/stable-mutants

https://biohackathon.biolib.com/event/2021-protein-edition/ - team "house-of-mutants" - task "Predicting multi-mutant protein stability"

Primary LanguageJupyter Notebook

House of Mutants GitHub

This is the GitHub repository for the Copenhagen BioHackathon 2021

Team Members

Tanya (GitHub: latticetower)

Sven (GitHub: sklumpe)

Thomas (GitHub: ngthomas)

Michael (GitHub: MSBradshaw)

Here, we look at two data sets of single of multi mutant sequences, their wildtype secondary structure and biophysical descriptors to predict stability scores of both single and multiple mutations within the protein sequence.

Model

We've decided that we want to focus on features and want to start with a strong baseline. We've chosen catboost. It gives good results out of the box, it is interpretable, feature scaling doesn't affect its performance - all because it uses gradient boosting on decision trees. It also works ok with categorical features. After that we were trying to deal with the data 🙂 and improve our models.

Our baseline solution uses N-fold cross-validation, for each fold we train the model and use the trained models as an ensemble. We average their predictions to get the final prediction.

Single mutants

The performance of our current best solution for single mutants test file is shown on the plot: Plot with our best model performance on the test set (single mutants)

Reproducible code can be found at ipynb notebook.

Multiple mutants

The performance of our current best solution for multiple mutants test file is shown on the plot: Plot with our best model performance on the test set (multiple mutants)

Reproducible code can be found at ipynb notebook.

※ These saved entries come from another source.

theorem treeD9_inv (bits : Word) (m : Memory) (h : m.wf 4) : (treeD9 bits m).Inv where
  buffers := ⟨h, Memory.nil_wf _⟩
  legal := by
    intro sym c hc
    rcases treeD9_ctAt.1 hc with ⟨rfl, rfl⟩ | ⟨rfl, rfl⟩ <;> exact ⟨by decide, by decide⟩
  counts := by
    unfold State.CountsTable
    rw [treeD9_entries]
    rfl
  masked := ⟨(by decide : (treeD9 0 []).nodeData &&& nodeMask = (treeD9 0 []).nodeData), (by decide : ∀ n, (treeD9 0 []).tmAt n &&& nodeMask = (treeD9 0 []).tmAt n)⟩
  clean := fun hb => absurd hb (by decide : ¬ (treeD9 0 []).busy = true)
  recorded := ⟨Nat.zero_le _, fun h => absurd h (by decide : ¬ (treeD9 0 []).err = true), fun _ => rfl⟩
  outLen := Nat.zero_le _
  nodeCount := (by decide : (treeD9 0 []).nodeCount.toNat ≤ 511)
  rooted := fun _ =>
    ⟨(by decide : 1 ≤ (treeD9 0 []).symCount.toNat), 0, rfl, (by decide : usedNode ((treeD9 0 []).tmAt 0) = true),
      fun _ => (by decide : leafNode ((treeD9 0 []).tmAt 0) = false)⟩

/-! ### Witnesses: states that meet the hypotheses of the statements for the provers -/

/-- `P` holds of the next state, and the answer is one. -/
theorem next_of {o : Host.Outcome State Fault Refusal} (P : State → Prop) [DecidablePred P]
    (h : answers o (fun t => decide (P t)) = true) : ∃ t, o = .next t ∧ P t := by
  obtain ⟨t, ht, hp⟩ := next_of_answers h
  exact ⟨t, ht, of_decide_eq_true hp⟩

/-- The first illegal opcode and the lowest reserved bit, issued from idle and about to be executed. -/
theorem witness_IllegalWordsRaiseIllegalCmd :
    0x0B ≤ (BitVec.extractLsb' 0 8 (0x0B : Word)).toNat ∧ BitVec.extractLsb' 8 24 (0x100 : Word) ≠ 0 ∧
    small.pending = none ∧ (pend 0x0B small).turn = .engine 0x0B ∧ (pend 0x100 small).turn = .engine 0x100 := by
  decide

/-- The shortest and the longest code. -/
theorem witness_BitOrderOfCodesAndStreams :
    Code.Legal ⟨1, 1⟩ ∧ Code.Legal ⟨255, BitVec.ofNat 256 (2 ^ 255 - 1)⟩ := by
  unfold Code.Legal
  decide

theorem witness_StepRunsDecodedCommand :
    (pend 0x09 small).pending = some 0x09 ∧ (pend 0x09 small).inputs = [] ∧ decode 0x09 = .ok .encode ∧
    ({ pend 0x0A small with inputs := [.wait], sched := [.engine] } : State).sched.head? ≠ some .host ∧
    decode 0x0A = .ok .decode := by
  refine ⟨rfl, rfl, by decide, by decide, by decide⟩

theorem witness_StepRunsHostStep :
    ({ small with inputs := [.wait, .reset] } : State).inputs = .wait :: [.reset] ∧ small.pending = none ∧
    (pend 0x09 small).pending = some 0x09 ∧
    ({ pend 0x09 small with inputs := [.reset], sched := [.host] } : State).sched = .host :: [] ∧
    small.inputs = [] := ⟨rfl, rfl, rfl, rfl, rfl⟩

theorem witness_CmdWriteIssuesCommand :
    ({ small with inputs := [wrInput params .cmd 0x0B] } : State).inputs = wrInput small.cfg .cmd 0x0B :: [] ∧
    small.pending = none := ⟨rfl, rfl⟩

/-- A command that completes without an error, and one that records one. -/
theorem witness_CommandsCompleteAndRecordErrors :
    (∃ t, exec .nop (pend 0x00 small) = .next t ∧ t.err = false) ∧
    ∃ t, exec .decode (pend 0x0A small) = .next t ∧ t.err = true :=
  ⟨next_of _ (by decide), next_of _ (by decide)⟩

theorem witness_EngineEventuallyMoves :
    ({ pend 0x00 small with inputs := [.wait], sched := [.host] } : State).busy = true ∧
    ∃ t, core.run 2 ({ pend 0x00 small with inputs := [.wait], sched := [.host] } : State) = .next t ∧
      t.busy = false := by
  refine ⟨by decide, next_of (fun t : State => t.busy = false) ?_⟩
  decide

/-- Reset asserted while idle, and while a command is pending. -/
theorem witness_ResetGivesResetValues :
    (({ small with inputs := [.reset] } : State).inputs = .reset :: [] ∧ small.pending = none) ∧
    ({ pend 0x09 small with inputs := [.reset], sched := [.host] } : State).sched.head? = some .host :=
  ⟨⟨rfl, rfl⟩, rfl⟩

/-- One access about to be taken, while idle and while a command is pending. -/
def withAccess (a : Access) : State := { small with inputs := [.access a] }
def withBusyAccess (a : Access) : State := { pend 0x09 small with inputs := [.access a], sched := [.host] }

/-- An access is the next input and is taken; the first and the last offset of the window, the nearest addresses
outside it, and one of each refused shape. -/
theorem witness_OnlyWordAccessesInWindow :
    (∀ a, (withAccess a).inputs = .access a :: [] ∧ (withAccess a).pending = none ∧
      (withBusyAccess a).inputs = .access a :: [] ∧ (withBusyAccess a).sched.head? = some .host) ∧
    small.cfg.base = 0x700 ∧ (0x700 - 0x700) % 4 = 0 ∧ (0x7FC - 0x700) % 4 = 0 ∧ 0x7FC < small.cfg.base + 256 ∧
    0x6FF < small.cfg.base ∧ small.cfg.base + 256 ≤ 0x800 ∧ 0x7FF < small.cfg.base + 256 ∧ (0x7FF - 0x700) % 4 ≠ 0 :=
  ⟨fun _ => ⟨rfl, rfl, rfl, rfl⟩, by decide⟩

/-- The reserved offsets run from 0x7C to 0xFC. -/
theorem witness_IdleReadsAndWrites : small.pending = none ∧ regAt 0x7C = none ∧ regAt 0xFC = none ∧
    regAt 0x78 ≠ none ∧ small.lock = false ∧ ({ small with lock := true } : State).lock = true := by
  decide

/-- The last byte inside IBUF and the first address beyond it. -/
theorem witness_DataPortsMoveOneByte : small.pending = none ∧ 3 < small.cfg.ibufBytes ∧ ¬ 4 < small.cfg.ibufBytes := by
  decide

theorem witness_Busy : (pend 0x09 small).busy = true := by decide

theorem witness_BusyHostStepsKeepOperands :
    let s : State := { pend 0x09 small with inputs := [wrInput params .inLen 5], sched := [.host] }
    s.busy = true ∧ s.turn = .host (wrInput params .inLen 5) [] ∧ wrInput params .inLen 5 ≠ .reset ∧
      ∃ t, step s = .next t ∧ t.ovr = true := by
  refine ⟨by decide, rfl, by decide, next_of _ ?_⟩
  decide

theorem witness_IrqRisesAtCompletion :
    (∃ t, exec .decode (pend 0x0A { small with irqEn := true }) = .next t ∧ t.irq = true) ∧
    ∃ t, illegalCommand 0x0B (pend 0x0B small) = .next t ∧ t.irq = false :=
  ⟨next_of _ (by decide), next_of _ (by decide)⟩

/-- Locked and unlocked; with and without a code length; an input for the ENCODE clause. -/
theorem witness_TableCommands : small.lock = false ∧ ({ small with lock := true } : State).lock = true ∧
    small.codeLen = 0 ∧ ({ small with codeLen := 255 } : State).codeLen ≠ 0 ∧
    (0 < ({ small with inLen := 4 } : State).inLen.toNat ∧
      ({ small with inLen := 4 } : State).inLen.toNat ≤ small.cfg.ibufBytes) ∧
    small.ctAt small.sym = none ∧ (treeD9 0 []).ctAt 0x61 = some ⟨1, 0⟩ := by
  refine ⟨rfl, rfl, rfl, by decide, by decide, by decide, by decide⟩

/-- NIL, the first slot and the last one. -/
theorem witness_TreeCommands : small.lock = false ∧ ({ small with lock := true } : State).lock = true ∧
    (treeD9 0 []).root ≠ 0x1FF ∧ ({ small with nodeIdx := 0x1FF } : State).nodeIdx = 0x1FF ∧
    small.nodeIdx.toNat = (0 : Slot).val ∧ ({ small with nodeIdx := 510 } : State).nodeIdx.toNat = (510 : Slot).val := by
  refine ⟨rfl, rfl, by decide, rfl, rfl, rfl⟩

theorem witness_LockedCommandsChangeNothing : ({ small with lock := true } : State).lock = true ∧
    Instr.tableClear ∈ [Instr.tableClear, .tableWr, .treeClear, .nodeWr, .assign, .build] ∧
    Instr.build ∈ [Instr.tableClear, .tableWr, .treeClear, .nodeWr, .assign, .build] := by
  refine ⟨rfl, by decide, by decide⟩

theorem witness_AssignCompletes : small.lock = false ∧ treeA2.lock = false := ⟨rfl, rfl⟩

/-- NIL as the root, and an unused root. -/
theorem witness_AssignRootErrors : small.lock = false ∧ small.root = 0x1FF ∧
    ({ small with root := 7 } : State).root.toNat = (7 : Slot).val ∧
    (({ small with root := 7 } : State).tmAt 7).getLsbD 31 = false := by
  refine ⟨rfl, rfl, rfl, by decide⟩

/-- A3: a lone leaf at slot 5. -/
theorem witness_AssignLoneLeafGetsZero :
    let s := withNodes [(5, 0xC0000041)] { small with root := 5 }
    s.lock = false ∧ s.root.toNat = (5 : Slot).val ∧ (s.tmAt 5).getLsbD 31 = true ∧ (s.tmAt 5).getLsbD 30 = true := by
  refine ⟨rfl, rfl, by decide, by decide⟩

Things we wanted to do to run the world, but didn't finish

At the hackathon we've managed to dig into original paper's supplementary and found pdb structures for all non-mutated proteins. Many of them appear to have 0-3 aminoacids from N-terminus missing there. We've computed contact maps and designed baseline with it, however didn't completely finished the code and didn't run it.

Unfinished code can be found at ipynb notebook; the ugly process of data checking and contact maps extraction can be found at another notebook - this one run on your own risk.

Misc

Please also see the our team's BioLib page for further information

License

The code belongs to us, the data belongs to Baker lab and their collaborators (currently I'm not sure about its licensing).